Problem:
When copying the data, keep every line exactly the same.

Dataset entries
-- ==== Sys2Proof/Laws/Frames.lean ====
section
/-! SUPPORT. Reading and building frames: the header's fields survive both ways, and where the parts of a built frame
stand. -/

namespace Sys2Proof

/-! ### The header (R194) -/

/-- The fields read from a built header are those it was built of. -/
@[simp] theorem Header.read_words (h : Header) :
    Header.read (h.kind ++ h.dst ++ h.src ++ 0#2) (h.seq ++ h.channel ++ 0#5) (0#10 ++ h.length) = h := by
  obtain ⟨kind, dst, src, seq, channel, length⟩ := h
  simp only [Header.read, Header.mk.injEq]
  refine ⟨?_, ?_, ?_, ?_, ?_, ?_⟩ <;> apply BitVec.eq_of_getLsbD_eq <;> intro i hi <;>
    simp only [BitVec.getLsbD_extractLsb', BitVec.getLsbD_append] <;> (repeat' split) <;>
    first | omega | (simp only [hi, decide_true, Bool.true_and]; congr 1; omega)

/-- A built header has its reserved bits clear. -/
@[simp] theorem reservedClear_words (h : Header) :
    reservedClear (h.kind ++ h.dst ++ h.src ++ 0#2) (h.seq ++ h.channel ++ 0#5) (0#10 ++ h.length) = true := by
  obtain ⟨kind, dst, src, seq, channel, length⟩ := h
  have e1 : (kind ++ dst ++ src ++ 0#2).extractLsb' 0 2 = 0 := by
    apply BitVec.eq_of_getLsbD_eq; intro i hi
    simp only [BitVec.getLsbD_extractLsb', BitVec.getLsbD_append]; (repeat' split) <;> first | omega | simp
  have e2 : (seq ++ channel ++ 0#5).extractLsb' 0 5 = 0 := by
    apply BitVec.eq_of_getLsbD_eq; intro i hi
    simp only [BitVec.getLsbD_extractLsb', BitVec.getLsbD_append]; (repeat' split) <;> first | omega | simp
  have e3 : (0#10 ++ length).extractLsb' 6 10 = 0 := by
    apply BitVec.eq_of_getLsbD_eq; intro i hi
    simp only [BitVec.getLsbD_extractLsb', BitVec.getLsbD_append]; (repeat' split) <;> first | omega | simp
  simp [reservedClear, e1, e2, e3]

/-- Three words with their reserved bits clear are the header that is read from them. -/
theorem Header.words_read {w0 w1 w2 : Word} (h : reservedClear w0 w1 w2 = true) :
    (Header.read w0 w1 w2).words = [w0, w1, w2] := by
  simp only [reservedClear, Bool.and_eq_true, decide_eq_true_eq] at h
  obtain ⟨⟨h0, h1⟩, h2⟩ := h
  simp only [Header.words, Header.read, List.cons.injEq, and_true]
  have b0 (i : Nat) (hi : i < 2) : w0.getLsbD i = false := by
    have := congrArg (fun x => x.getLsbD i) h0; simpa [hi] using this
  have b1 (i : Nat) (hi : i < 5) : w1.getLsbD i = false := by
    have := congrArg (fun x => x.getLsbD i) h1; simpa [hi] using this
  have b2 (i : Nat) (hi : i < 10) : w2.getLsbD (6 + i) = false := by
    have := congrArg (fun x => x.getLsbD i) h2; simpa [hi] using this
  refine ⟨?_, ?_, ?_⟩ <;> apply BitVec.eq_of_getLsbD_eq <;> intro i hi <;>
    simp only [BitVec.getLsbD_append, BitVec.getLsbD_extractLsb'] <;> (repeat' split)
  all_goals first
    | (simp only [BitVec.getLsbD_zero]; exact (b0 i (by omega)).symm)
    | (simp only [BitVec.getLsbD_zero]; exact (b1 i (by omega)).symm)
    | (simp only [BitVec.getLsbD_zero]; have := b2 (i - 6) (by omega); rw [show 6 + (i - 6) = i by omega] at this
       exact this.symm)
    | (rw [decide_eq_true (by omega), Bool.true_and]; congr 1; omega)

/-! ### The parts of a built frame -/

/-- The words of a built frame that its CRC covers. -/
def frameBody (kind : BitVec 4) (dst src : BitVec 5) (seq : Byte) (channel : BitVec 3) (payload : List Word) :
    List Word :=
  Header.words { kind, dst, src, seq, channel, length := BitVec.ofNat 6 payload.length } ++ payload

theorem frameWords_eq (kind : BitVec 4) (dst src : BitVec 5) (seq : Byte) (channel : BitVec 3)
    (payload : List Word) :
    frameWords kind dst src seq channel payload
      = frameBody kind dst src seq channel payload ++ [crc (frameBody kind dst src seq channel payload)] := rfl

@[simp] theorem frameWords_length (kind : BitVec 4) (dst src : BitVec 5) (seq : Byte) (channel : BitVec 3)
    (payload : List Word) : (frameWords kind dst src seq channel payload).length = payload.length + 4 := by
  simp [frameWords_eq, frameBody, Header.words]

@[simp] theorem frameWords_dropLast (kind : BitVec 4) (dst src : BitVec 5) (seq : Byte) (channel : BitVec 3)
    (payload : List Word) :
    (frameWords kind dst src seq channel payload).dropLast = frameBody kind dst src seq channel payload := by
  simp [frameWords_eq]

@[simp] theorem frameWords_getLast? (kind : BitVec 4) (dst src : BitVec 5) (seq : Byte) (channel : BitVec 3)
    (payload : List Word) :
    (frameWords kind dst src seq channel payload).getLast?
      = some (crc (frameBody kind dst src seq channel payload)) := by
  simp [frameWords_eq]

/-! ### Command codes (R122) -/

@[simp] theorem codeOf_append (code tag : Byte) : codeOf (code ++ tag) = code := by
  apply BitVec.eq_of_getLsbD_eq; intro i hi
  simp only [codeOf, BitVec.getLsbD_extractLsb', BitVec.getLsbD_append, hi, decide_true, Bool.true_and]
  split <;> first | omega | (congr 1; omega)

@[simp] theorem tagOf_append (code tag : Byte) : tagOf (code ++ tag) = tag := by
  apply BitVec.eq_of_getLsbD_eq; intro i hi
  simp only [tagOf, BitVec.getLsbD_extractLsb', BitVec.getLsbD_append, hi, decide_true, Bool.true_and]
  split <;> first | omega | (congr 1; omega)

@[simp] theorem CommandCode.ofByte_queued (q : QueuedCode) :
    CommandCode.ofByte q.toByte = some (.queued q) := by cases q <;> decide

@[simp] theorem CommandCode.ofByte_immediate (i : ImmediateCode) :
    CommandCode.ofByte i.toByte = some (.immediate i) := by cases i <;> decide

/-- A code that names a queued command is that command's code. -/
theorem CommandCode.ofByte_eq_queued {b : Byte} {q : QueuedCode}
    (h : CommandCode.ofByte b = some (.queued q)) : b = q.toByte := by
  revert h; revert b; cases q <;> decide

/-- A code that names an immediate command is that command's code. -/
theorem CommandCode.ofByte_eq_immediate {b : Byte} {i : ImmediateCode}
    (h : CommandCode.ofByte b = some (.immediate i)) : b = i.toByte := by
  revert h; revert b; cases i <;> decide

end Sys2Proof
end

Solved problem:
-- ==== Sys2Proof/Laws/Frames.lean ====
section
/-! SUPPORT. Reading and building frames: the header's fields survive both ways, and where the parts of a built frame
stand. -/

namespace Sys2Proof

/-! ### The header (R194) -/

/-- The fields read from a built header are those it was built of. -/
@[simp] theorem Header.read_words (h : Header) :
    Header.read (h.kind ++ h.dst ++ h.src ++ 0#2) (h.seq ++ h.channel ++ 0#5) (0#10 ++ h.length) = h := by
  obtain ⟨kind, dst, src, seq, channel, length⟩ := h
  simp only [Header.read, Header.mk.injEq]
  refine ⟨?_, ?_, ?_, ?_, ?_, ?_⟩ <;> apply BitVec.eq_of_getLsbD_eq <;> intro i hi <;>
    simp only [BitVec.getLsbD_extractLsb', BitVec.getLsbD_append] <;> (repeat' split) <;>
    first | omega | (simp only [hi, decide_true, Bool.true_and]; congr 1; omega)

/-- A built header has its reserved bits clear. -/
@[simp] theorem reservedClear_words (h : Header) :
    reservedClear (h.kind ++ h.dst ++ h.src ++ 0#2) (h.seq ++ h.channel ++ 0#5) (0#10 ++ h.length) = true := by
  obtain ⟨kind, dst, src, seq, channel, length⟩ := h
  have e1 : (kind ++ dst ++ src ++ 0#2).extractLsb' 0 2 = 0 := by
    apply BitVec.eq_of_getLsbD_eq; intro i hi
    simp only [BitVec.getLsbD_extractLsb', BitVec.getLsbD_append]; (repeat' split) <;> first | omega | simp
  have e2 : (seq ++ channel ++ 0#5).extractLsb' 0 5 = 0 := by
    apply BitVec.eq_of_getLsbD_eq; intro i hi
    simp only [BitVec.getLsbD_extractLsb', BitVec.getLsbD_append]; (repeat' split) <;> first | omega | simp
  have e3 : (0#10 ++ length).extractLsb' 6 10 = 0 := by
    apply BitVec.eq_of_getLsbD_eq; intro i hi
    simp only [BitVec.getLsbD_extractLsb', BitVec.getLsbD_append]; (repeat' split) <;> first | omega | simp
  simp [reservedClear, e1, e2, e3]

/-- Three words with their reserved bits clear are the header that is read from them. -/
theorem Header.words_read {w0 w1 w2 : Word} (h : reservedClear w0 w1 w2 = true) :
    (Header.read w0 w1 w2).words = [w0, w1, w2] := by
  simp only [reservedClear, Bool.and_eq_true, decide_eq_true_eq] at h
  obtain ⟨⟨h0, h1⟩, h2⟩ := h
  simp only [Header.words, Header.read, List.cons.injEq, and_true]
  have b0 (i : Nat) (hi : i < 2) : w0.getLsbD i = false := by
    have := congrArg (fun x => x.getLsbD i) h0; simpa [hi] using this
  have b1 (i : Nat) (hi : i < 5) : w1.getLsbD i = false := by
    have := congrArg (fun x => x.getLsbD i) h1; simpa [hi] using this
  have b2 (i : Nat) (hi : i < 10) : w2.getLsbD (6 + i) = false := by
    have := congrArg (fun x => x.getLsbD i) h2; simpa [hi] using this
  refine ⟨?_, ?_, ?_⟩ <;> apply BitVec.eq_of_getLsbD_eq <;> intro i hi <;>
    simp only [BitVec.getLsbD_append, BitVec.getLsbD_extractLsb'] <;> (repeat' split)
  all_goals first
    | (simp only [BitVec.getLsbD_zero]; exact (b0 i (by omega)).symm)
    | (simp only [BitVec.getLsbD_zero]; exact (b1 i (by omega)).symm)
    | (simp only [BitVec.getLsbD_zero]; have := b2 (i - 6) (by omega); rw [show 6 + (i - 6) = i by omega] at this
       exact this.symm)
    | (rw [decide_eq_true (by omega), Bool.true_and]; congr 1; omega)

/-! ### The parts of a built frame -/

/-- The words of a built frame that its CRC covers. -/
def frameBody (kind : BitVec 4) (dst src : BitVec 5) (seq : Byte) (channel : BitVec 3) (payload : List Word) :
    List Word :=
  Header.words { kind, dst, src, seq, channel, length := BitVec.ofNat 6 payload.length } ++ payload

theorem frameWords_eq (kind : BitVec 4) (dst src : BitVec 5) (seq : Byte) (channel : BitVec 3)
    (payload : List Word) :
    frameWords kind dst src seq channel payload
      = frameBody kind dst src seq channel payload ++ [crc (frameBody kind dst src seq channel payload)] := rfl

@[simp] theorem frameWords_length (kind : BitVec 4) (dst src : BitVec 5) (seq : Byte) (channel : BitVec 3)
    (payload : List Word) : (frameWords kind dst src seq channel payload).length = payload.length + 4 := by
  simp [frameWords_eq, frameBody, Header.words]

@[simp] theorem frameWords_dropLast (kind : BitVec 4) (dst src : BitVec 5) (seq : Byte) (channel : BitVec 3)
    (payload : List Word) :
    (frameWords kind dst src seq channel payload).dropLast = frameBody kind dst src seq channel payload := by
  simp [frameWords_eq]

@[simp] theorem frameWords_getLast? (kind : BitVec 4) (dst src : BitVec 5) (seq : Byte) (channel : BitVec 3)
    (payload : List Word) :
    (frameWords kind dst src seq channel payload).getLast?
      = some (crc (frameBody kind dst src seq channel payload)) := by
  simp [frameWords_eq]

/-! ### Command codes (R122) -/

@[simp] theorem codeOf_append (code tag : Byte) : codeOf (code ++ tag) = code := by
  apply BitVec.eq_of_getLsbD_eq; intro i hi
  simp only [codeOf, BitVec.getLsbD_extractLsb', BitVec.getLsbD_append, hi, decide_true, Bool.true_and]
  split <;> first | omega | (congr 1; omega)

@[simp] theorem tagOf_append (code tag : Byte) : tagOf (code ++ tag) = tag := by
  apply BitVec.eq_of_getLsbD_eq; intro i hi
  simp only [tagOf, BitVec.getLsbD_extractLsb', BitVec.getLsbD_append, hi, decide_true, Bool.true_and]
  split <;> first | omega | (congr 1; omega)

@[simp] theorem CommandCode.ofByte_queued (q : QueuedCode) :
    CommandCode.ofByte q.toByte = some (.queued q) := by cases q <;> decide

@[simp] theorem CommandCode.ofByte_immediate (i : ImmediateCode) :
    CommandCode.ofByte i.toByte = some (.immediate i) := by cases i <;> decide

/-- A code that names a queued command is that command's code. -/
theorem CommandCode.ofByte_eq_queued {b : Byte} {q : QueuedCode}
    (h : CommandCode.ofByte b = some (.queued q)) : b = q.toByte := by
  revert h; revert b; cases q <;> decide

/-- A code that names an immediate command is that command's code. -/
theorem CommandCode.ofByte_eq_immediate {b : Byte} {i : ImmediateCode}
    (h : CommandCode.ofByte b = some (.immediate i)) : b = i.toByte := by
  revert h; revert b; cases i <;> decide

end Sys2Proof
end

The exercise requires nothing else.